Items from a dataset:
%%

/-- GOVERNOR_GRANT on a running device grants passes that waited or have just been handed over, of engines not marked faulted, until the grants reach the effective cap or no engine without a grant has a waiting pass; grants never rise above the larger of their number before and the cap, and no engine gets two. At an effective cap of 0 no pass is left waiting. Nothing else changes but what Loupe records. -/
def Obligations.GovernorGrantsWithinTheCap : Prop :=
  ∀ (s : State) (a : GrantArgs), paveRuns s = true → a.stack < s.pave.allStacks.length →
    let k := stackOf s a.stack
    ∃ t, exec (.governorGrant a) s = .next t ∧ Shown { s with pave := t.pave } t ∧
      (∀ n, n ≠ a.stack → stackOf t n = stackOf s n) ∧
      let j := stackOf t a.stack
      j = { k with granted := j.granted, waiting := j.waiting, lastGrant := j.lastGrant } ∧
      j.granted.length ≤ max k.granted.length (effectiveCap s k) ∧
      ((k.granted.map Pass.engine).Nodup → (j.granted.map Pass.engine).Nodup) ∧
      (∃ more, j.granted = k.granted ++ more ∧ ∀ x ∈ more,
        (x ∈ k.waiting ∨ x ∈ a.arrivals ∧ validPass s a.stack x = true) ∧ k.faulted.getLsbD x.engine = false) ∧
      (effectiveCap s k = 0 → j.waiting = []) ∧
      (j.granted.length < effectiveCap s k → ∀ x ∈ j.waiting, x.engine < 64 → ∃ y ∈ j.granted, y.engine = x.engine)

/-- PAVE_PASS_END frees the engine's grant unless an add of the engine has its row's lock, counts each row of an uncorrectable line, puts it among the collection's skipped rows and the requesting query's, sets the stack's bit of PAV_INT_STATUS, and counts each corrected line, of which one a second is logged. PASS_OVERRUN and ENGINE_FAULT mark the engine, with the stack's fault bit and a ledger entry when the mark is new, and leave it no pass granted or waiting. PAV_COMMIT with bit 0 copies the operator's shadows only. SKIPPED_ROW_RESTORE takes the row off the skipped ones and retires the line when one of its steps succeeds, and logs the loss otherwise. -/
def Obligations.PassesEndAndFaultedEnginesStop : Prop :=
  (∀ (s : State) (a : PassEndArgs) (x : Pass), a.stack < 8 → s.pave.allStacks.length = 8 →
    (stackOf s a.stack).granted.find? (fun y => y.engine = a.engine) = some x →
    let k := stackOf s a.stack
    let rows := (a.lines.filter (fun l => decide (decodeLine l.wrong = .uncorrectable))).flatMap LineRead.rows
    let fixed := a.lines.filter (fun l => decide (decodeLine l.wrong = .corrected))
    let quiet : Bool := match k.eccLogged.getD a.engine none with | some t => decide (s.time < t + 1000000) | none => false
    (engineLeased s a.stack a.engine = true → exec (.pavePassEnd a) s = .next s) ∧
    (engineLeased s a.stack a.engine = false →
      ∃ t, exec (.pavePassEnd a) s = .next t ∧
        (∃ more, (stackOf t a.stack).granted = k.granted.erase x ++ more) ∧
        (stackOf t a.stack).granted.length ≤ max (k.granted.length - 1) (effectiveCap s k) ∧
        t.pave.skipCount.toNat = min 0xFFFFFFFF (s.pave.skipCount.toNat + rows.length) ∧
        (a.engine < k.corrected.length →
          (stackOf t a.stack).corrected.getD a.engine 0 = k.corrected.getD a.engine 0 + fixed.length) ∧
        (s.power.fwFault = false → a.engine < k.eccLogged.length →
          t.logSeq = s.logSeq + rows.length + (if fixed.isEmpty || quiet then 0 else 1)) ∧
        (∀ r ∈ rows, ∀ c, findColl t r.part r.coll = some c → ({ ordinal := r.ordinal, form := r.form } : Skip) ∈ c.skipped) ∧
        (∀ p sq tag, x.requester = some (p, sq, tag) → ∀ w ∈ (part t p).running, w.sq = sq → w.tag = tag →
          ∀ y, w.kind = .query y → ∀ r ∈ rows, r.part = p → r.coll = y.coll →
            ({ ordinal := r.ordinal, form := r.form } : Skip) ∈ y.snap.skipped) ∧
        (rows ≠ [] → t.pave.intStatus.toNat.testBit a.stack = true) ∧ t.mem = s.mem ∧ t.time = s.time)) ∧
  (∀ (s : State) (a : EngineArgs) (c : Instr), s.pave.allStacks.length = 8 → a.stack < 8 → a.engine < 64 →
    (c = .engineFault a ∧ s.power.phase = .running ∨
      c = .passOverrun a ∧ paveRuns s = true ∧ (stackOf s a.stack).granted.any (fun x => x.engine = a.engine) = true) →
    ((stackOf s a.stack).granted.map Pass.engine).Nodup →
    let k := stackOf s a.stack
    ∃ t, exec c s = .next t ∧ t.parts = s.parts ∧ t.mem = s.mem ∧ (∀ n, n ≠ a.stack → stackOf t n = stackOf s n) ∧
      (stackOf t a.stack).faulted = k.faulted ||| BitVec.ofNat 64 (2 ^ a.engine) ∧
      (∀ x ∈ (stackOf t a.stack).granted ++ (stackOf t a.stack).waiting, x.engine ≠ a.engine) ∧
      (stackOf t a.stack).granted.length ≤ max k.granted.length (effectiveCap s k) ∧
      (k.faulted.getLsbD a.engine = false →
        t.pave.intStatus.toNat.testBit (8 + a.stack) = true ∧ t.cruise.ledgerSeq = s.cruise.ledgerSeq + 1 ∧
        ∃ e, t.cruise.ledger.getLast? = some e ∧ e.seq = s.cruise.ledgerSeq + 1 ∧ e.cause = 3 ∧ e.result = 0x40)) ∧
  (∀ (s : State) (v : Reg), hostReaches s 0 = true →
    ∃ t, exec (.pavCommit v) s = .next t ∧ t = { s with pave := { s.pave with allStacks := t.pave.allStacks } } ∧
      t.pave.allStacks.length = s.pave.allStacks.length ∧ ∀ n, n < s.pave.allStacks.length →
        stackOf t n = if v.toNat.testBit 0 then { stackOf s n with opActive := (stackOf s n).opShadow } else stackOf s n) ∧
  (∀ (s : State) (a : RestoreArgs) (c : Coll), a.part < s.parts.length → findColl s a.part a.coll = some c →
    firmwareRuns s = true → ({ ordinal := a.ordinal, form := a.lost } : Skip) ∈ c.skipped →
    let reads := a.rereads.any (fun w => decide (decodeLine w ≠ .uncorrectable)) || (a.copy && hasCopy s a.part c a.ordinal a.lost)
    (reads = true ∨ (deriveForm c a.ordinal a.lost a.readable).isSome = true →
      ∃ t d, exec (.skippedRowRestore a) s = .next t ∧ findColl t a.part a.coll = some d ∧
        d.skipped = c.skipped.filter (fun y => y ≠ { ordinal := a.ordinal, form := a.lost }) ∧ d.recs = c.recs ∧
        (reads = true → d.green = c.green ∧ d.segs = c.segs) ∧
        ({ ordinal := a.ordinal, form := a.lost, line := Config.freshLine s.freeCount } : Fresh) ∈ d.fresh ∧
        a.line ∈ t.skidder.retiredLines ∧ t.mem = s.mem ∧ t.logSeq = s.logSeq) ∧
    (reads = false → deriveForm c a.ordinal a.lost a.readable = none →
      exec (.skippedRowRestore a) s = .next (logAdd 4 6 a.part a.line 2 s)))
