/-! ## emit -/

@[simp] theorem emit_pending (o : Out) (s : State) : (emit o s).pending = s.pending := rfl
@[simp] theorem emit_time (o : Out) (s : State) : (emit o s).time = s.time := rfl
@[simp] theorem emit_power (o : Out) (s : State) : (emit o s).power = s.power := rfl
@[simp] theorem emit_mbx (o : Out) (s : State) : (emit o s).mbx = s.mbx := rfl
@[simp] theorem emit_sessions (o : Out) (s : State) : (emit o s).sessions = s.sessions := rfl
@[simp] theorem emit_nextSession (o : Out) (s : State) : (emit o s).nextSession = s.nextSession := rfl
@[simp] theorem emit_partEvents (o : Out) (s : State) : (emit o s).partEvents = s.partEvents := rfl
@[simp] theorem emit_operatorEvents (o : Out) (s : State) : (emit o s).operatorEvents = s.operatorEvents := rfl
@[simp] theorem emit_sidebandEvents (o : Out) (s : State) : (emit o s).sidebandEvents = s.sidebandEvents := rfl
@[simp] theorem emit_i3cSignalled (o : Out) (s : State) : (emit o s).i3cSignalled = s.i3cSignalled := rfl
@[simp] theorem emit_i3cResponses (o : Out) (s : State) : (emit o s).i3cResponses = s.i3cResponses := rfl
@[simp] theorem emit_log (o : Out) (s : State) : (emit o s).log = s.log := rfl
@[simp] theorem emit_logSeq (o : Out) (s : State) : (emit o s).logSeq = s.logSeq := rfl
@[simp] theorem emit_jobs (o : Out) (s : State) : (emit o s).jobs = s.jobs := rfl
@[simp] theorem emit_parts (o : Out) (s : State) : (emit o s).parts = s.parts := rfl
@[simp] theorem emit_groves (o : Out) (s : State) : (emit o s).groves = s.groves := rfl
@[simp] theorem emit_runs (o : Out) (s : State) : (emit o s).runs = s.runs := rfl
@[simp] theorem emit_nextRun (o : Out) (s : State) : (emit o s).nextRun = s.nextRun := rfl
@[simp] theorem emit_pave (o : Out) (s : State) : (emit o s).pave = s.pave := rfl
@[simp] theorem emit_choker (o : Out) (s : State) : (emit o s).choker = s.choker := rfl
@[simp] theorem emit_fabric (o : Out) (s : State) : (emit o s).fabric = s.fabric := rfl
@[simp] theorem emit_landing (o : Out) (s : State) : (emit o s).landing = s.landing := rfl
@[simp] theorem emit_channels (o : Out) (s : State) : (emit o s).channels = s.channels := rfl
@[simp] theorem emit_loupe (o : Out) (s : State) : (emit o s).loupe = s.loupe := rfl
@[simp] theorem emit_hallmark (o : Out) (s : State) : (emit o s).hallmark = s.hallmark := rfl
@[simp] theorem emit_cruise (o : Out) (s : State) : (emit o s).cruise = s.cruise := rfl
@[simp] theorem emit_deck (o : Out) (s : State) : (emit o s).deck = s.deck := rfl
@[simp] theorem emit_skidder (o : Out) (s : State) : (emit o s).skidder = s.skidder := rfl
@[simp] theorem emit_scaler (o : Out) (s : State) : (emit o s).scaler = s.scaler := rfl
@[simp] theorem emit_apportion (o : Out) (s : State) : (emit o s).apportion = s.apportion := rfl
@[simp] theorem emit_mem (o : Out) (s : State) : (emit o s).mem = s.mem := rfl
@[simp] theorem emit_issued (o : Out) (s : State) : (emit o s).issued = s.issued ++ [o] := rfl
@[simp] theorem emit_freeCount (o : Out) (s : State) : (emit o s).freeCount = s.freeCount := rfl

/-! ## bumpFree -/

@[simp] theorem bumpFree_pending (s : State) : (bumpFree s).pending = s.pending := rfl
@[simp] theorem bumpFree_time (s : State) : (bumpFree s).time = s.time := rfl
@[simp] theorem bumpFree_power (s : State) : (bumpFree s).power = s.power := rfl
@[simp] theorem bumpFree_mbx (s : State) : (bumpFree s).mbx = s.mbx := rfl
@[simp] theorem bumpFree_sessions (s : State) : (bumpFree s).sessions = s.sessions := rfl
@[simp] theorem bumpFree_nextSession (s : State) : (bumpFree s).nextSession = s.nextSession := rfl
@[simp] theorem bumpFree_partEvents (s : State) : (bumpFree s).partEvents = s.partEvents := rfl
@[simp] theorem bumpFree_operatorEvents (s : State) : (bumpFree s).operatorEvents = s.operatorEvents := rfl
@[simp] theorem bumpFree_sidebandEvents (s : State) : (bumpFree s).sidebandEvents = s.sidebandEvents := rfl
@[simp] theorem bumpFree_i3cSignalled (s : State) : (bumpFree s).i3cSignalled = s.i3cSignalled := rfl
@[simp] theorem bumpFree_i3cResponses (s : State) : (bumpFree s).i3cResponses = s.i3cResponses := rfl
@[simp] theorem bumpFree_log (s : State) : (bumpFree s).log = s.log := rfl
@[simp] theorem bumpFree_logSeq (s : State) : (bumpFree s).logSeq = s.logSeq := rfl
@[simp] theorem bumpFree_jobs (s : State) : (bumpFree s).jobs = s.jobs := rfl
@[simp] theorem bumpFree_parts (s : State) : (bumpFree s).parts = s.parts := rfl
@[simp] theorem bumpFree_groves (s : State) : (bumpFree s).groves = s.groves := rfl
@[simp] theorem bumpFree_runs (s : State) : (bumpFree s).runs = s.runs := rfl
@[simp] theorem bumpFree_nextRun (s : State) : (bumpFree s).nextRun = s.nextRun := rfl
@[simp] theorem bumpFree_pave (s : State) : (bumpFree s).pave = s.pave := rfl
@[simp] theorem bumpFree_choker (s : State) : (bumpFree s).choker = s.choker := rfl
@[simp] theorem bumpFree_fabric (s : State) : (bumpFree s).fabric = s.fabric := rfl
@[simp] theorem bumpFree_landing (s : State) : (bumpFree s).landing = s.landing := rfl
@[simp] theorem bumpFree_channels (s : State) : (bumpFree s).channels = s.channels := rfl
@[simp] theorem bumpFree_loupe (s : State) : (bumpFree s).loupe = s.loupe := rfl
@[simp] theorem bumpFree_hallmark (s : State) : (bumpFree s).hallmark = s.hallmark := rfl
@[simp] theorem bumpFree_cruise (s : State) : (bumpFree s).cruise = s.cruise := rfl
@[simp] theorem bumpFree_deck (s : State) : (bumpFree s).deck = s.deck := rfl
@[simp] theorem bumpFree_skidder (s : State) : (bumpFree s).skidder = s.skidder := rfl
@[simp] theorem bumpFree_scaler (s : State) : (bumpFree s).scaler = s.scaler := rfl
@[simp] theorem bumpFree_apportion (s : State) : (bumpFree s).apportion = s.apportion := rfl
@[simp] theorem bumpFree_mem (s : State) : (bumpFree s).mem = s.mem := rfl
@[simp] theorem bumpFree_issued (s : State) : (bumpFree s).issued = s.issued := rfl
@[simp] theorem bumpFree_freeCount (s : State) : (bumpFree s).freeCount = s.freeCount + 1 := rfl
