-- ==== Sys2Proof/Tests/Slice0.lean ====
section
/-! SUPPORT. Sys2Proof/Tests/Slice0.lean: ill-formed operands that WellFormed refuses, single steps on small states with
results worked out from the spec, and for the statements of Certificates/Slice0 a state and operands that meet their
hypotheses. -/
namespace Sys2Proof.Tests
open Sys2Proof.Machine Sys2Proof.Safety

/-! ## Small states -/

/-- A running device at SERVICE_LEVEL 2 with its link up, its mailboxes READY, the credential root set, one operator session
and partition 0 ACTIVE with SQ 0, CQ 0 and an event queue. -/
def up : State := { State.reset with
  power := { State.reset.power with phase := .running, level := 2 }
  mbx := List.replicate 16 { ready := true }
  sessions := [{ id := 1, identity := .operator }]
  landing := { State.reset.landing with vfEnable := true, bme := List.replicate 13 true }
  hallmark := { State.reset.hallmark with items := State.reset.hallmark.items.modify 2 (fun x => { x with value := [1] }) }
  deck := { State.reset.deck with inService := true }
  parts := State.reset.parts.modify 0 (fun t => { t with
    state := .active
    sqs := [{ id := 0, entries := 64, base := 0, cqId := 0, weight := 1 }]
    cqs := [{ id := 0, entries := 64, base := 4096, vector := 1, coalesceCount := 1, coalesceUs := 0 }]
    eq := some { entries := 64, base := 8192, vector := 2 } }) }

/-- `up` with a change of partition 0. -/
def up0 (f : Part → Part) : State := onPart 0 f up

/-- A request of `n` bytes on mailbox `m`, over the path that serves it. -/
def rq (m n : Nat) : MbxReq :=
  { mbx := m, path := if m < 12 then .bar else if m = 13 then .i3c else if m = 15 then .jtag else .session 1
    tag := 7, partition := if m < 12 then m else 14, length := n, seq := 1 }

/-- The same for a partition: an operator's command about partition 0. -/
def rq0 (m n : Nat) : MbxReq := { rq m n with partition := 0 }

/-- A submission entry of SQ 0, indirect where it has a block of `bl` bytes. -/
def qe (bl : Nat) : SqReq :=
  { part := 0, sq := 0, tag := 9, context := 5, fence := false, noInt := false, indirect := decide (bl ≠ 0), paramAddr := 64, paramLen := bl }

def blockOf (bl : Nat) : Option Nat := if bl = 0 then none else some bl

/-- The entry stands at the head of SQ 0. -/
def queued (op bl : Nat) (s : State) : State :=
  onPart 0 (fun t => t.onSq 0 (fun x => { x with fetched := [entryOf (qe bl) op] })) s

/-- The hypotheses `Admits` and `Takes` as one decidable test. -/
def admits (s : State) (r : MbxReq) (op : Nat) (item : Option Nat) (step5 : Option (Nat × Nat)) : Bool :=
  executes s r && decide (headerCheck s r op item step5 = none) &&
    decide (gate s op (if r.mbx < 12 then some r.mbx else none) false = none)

%%

INSTRUCTIONS TO FOLLOW — All that is wanted is the stretch of lines above from the one containing "o s).operatorEvents = s.operatorEvents := rfl" through the one containing "o s).deck = s.deck := rfl", duplicated exactly.

TASK RESPONSE —
@[simp] theorem emit_operatorEvents (o : Out) (s : State) : (emit o s).operatorEvents = s.operatorEvents := rfl
@[simp] theorem emit_sidebandEvents (o : Out) (s : State) : (emit o s).sidebandEvents = s.sidebandEvents := rfl
@[simp] theorem emit_i3cSignalled (o : Out) (s : State) : (emit o s).i3cSignalled = s.i3cSignalled := rfl
@[simp] theorem emit_i3cResponses (o : Out) (s : State) : (emit o s).i3cResponses = s.i3cResponses := rfl
@[simp] theorem emit_log (o : Out) (s : State) : (emit o s).log = s.log := rfl
@[simp] theorem emit_logSeq (o : Out) (s : State) : (emit o s).logSeq = s.logSeq := rfl
@[simp] theorem emit_jobs (o : Out) (s : State) : (emit o s).jobs = s.jobs := rfl
@[simp] theorem emit_parts (o : Out) (s : State) : (emit o s).parts = s.parts := rfl
@[simp] theorem emit_groves (o : Out) (s : State) : (emit o s).groves = s.groves := rfl
@[simp] theorem emit_runs (o : Out) (s : State) : (emit o s).runs = s.runs := rfl
@[simp] theorem emit_nextRun (o : Out) (s : State) : (emit o s).nextRun = s.nextRun := rfl
@[simp] theorem emit_pave (o : Out) (s : State) : (emit o s).pave = s.pave := rfl
@[simp] theorem emit_choker (o : Out) (s : State) : (emit o s).choker = s.choker := rfl
@[simp] theorem emit_fabric (o : Out) (s : State) : (emit o s).fabric = s.fabric := rfl
@[simp] theorem emit_landing (o : Out) (s : State) : (emit o s).landing = s.landing := rfl
@[simp] theorem emit_channels (o : Out) (s : State) : (emit o s).channels = s.channels := rfl
@[simp] theorem emit_loupe (o : Out) (s : State) : (emit o s).loupe = s.loupe := rfl
@[simp] theorem emit_hallmark (o : Out) (s : State) : (emit o s).hallmark = s.hallmark := rfl
@[simp] theorem emit_cruise (o : Out) (s : State) : (emit o s).cruise = s.cruise := rfl
@[simp] theorem emit_deck (o : Out) (s : State) : (emit o s).deck = s.deck := rfl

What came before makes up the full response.